On February 27, 2018,
Marathon Partners delivered a letter to the Issuer’s board of directors (the “Board”) following the results of
the Issuer’s Special Meeting of Shareholders in which shareholders rejected the Board-recommended acquisition (the “Transaction”)
of 99 Restaurants, LLC (“99 Restaurants”) by the Issuer. In the letter, addressed to the Chairman of the Board Frank
Martire, Marathon Partners cited the Issuer’s share price underperformance and urged the Chairman to review strategic options
in the best interests of all shareholders. Marathon Partners also recommended that the Board appoint new, independent directors
in order to restore accountability in light of its conflicts of interests relating to the Transaction.

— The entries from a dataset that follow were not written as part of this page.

-- ==== Sys2Proof/Laws/PerInstr.lean ====
section
/-! SUPPORT. The statements made per instruction, one lemma a constructor. -/

namespace Sys2Proof.Laws

/-- An encoded item is one the interface can carry: a command's operand `a` fits its field (30_encoding.md R73), a
frame and an emitted frame are not empty and name a direction, an answer names a direction and its code fits
(00_scope.md R8), an event's pin number fits `PIN_W` bits; the reset input carries nothing. -/
def itemFits (cfg : Config) : Item → Prop
  | .command c => cfg.fitsA c.a = true
  | .event p _ => p < 2 ^ cfg.pinW
  | .resetInput => True
  | .frame d bs => d < cfg.nDir ∧ bs ≠ []
  | .answer d a => d < cfg.nDir ∧ a.fits cfg cfg.cap = true
  | .emitted d _ bs => d < cfg.nDir ∧ bs ≠ []

/-- Operand 0 fits every field: the field of operand `a` has `max(PIN_W, ceil(log2(N_DIR)))` bits, and `2^0 = 1`. -/
theorem fitsA_zero (cfg : Config) : cfg.fitsA 0 = true := by
  simp [Config.fitsA]

/-- The encoding of a well-formed instruction is an item the interface can carry. -/
def EncodesInRange.Statement (i : Instr) : Prop :=
  ∀ (cfg : Config) (x : Item), i.wf cfg = true → encode cfg i = some x → itemFits cfg x

namespace EncodesInRange

theorem keepalive (d : Nat) : Statement (.keepalive d) := by
  intro cfg x hw he
  cases he
  exact ⟨of_decide_eq_true hw, by simp [frameBytes]⟩

theorem init1 (d : Nat) : Statement (.init1 d) := by
  intro cfg x hw he
  cases he
  exact ⟨of_decide_eq_true hw, by simp [frameBytes]⟩

theorem init2 (d : Nat) : Statement (.init2 d) := by
  intro cfg x hw he
  cases he
  exact ⟨of_decide_eq_true hw, by simp [frameBytes]⟩

theorem pwk (d : Nat) : Statement (.pwk d) := by
  intro cfg x hw he
  cases he
  exact ⟨of_decide_eq_true hw, by simp [frameBytes]⟩

theorem fwd (d : Nat) (c : Byte) : Statement (.fwd d c) := by
  intro cfg x hw he
  cases he
  simp only [Instr.wf, Bool.and_eq_true, decide_eq_true_eq] at hw
  exact ⟨hw.1, by simp [frameBytes]⟩

theorem incomplete (d : Nat) : Statement (.incomplete d) := by
  intro cfg x hw he
  cases he
  exact ⟨of_decide_eq_true hw, by decide⟩

theorem eos (d : Nat) : Statement (.eos d) := by
  intro cfg x hw he
  cases he
  exact ⟨of_decide_eq_true hw, by decide⟩

theorem invalid (d : Nat) : Statement (.invalid d) := by
  intro cfg x hw he
  cases he
  exact ⟨of_decide_eq_true hw, by decide⟩

theorem eof (d : Nat) : Statement (.eof d) := by
  intro cfg x hw he
  cases he
  exact ⟨of_decide_eq_true hw, rfl⟩

theorem invalidRdErr (d : Nat) (e : Nat) : Statement (.invalidRdErr d e) := by
  intro cfg x hw he
  cases he
  simpa [Instr.wf, itemFits, ReadAns.fits] using hw

theorem ack1 (d : Nat) : Statement (.ack1 d) := by
  intro cfg x hw he
  cases he
  exact ⟨of_decide_eq_true hw, by decide⟩

theorem ack2 (d : Nat) (src : AckSource) : Statement (.ack2 d src) := by
  intro cfg x hw he
  cases he
  exact ⟨of_decide_eq_true hw, by decide⟩

theorem reset : Statement .reset := by
  intro cfg x _ he
  cases he
  exact fitsA_zero cfg

theorem fbInit (d : Nat) : Statement (.fbInit d) := by
  intro cfg x hw he
  cases he
  exact hw

theorem fbDestroy (d : Nat) : Statement (.fbDestroy d) := by
  intro cfg x hw he
  cases he
  exact hw

theorem cycle (d : Nat) : Statement (.cycle d) := by
  intro cfg x hw he
  cases he
  exact hw

theorem rdStatus (d : Nat) : Statement (.rdStatus d) := by
  intro cfg x hw he
  cases he
  exact hw

theorem exportPin (p : Nat) : Statement (.exportPin p) := by
  intro cfg x hw he
  cases he
  exact hw

theorem exportIfAbsent (p : Nat) : Statement (.exportIfAbsent p) := by
  intro cfg x hw he
  cases he
  exact hw

theorem setDirection (p : Nat) (x : Direction) : Statement (.setDirection p x) := by
  intro cfg x hw he
  cases he
  exact hw

theorem setPolarity (p : Nat) (a : Bool) : Statement (.setPolarity p a) := by
  intro cfg x hw he
  cases he
  exact hw

theorem setEdge (p : Nat) (e : BitVec 2) : Statement (.setEdge p e) := by
  intro cfg x hw he
  cases he
  exact hw

theorem readValue (h : Handle) : Statement (.readValue h) := by
  intro cfg x hw he
  cases he
  exact hw

theorem writeValue (p : Nat) (v : Bool) : Statement (.writeValue p v) := by
  intro cfg x hw he
  cases he
  exact hw

theorem poll (h : Handle) : Statement (.poll h) := by
  intro cfg x hw he
  cases he
  exact hw

theorem waitEdge (h : Handle) : Statement (.waitEdge h) := by
  intro cfg x hw he
  cases he
  exact hw

theorem initPowerKeySensor : Statement .initPowerKeySensor := by
  intro cfg x _ he
  cases he
  exact fitsA_zero cfg

theorem initOutputPin (p : Nat) : Statement (.initOutputPin p) := by
  intro cfg x hw he
  cases he
  exact hw

theorem setPin (p : Nat) (v : Bool) : Statement (.setPin p v) := by
  intro cfg x hw he
  cases he
  exact hw

theorem sample (p : Nat) (v : Bool) : Statement (.sample p v) := by
  intro cfg x hw he
  cases he
  exact (of_decide_eq_true hw : p < 2 ^ cfg.pinW)

theorem readInto (d : Nat) : Statement (.readInto d) := by
  intro cfg x _ he
  cases he

theorem resolve (d : Nat) (t : FrameTypeCode) : Statement (.resolve d t) := by
  intro cfg x _ he
  cases he

end EncodesInRange

end Sys2Proof.Laws
end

Further, Marathon Partners
requested that the Issuer establish a special committee of independent directors and engage an independent investment bank to explore
strategic alternatives.

Marathon Partners
cited the continued stock price underperformance in which the Issuer underperformed many peers and various equity indices. Marathon
Partners further stated that, since its inception as a public company, the Issuer has returned 8.4% while the S&P 500 Total
Return Index and S&P 500 Total Return Restaurant Index have returned 55.2% and 36.6%, respectively. The letter noted that with
the Issuer’s shares trading at approximately $10.50, shareholders have suffered nearly two and a half years of extremely
low returns.

In the letter, Marathon
Partners emphasized the Chairman’s role in protecting the best interests of outside shareholders and noted that, given the
Chairman’s presence on other public company boards, the Chairman should appreciate the responsibility of serving as a fiduciary
to shareholders in the context of the conflicted and undervalued Transaction.

Marathon Partners
further noted its belief that additional independent directors, free from conflicts arising from the Transaction, should be appointed
to the Board to ensure fairness for all shareholders. Marathon Partners stated that such newly appointed independent Board members
could seek to maximize shareholder value by leveraging the Issuer’s potential for growth, balance sheet optionality, and
opportunity for margin improvement in order to assess potential interest in the Issuer from outside buyers. Marathon Partners reiterated
its belief that a full and open auction process held by a properly incentivized investment bank could yield multiple parties, and
that such a process would produce a valuation significantly higher than the $11 used by the Board in valuing the Issuer in the
Transaction. This would, according to Marathon Partners, serve to close the gap between the public and private value of the Company.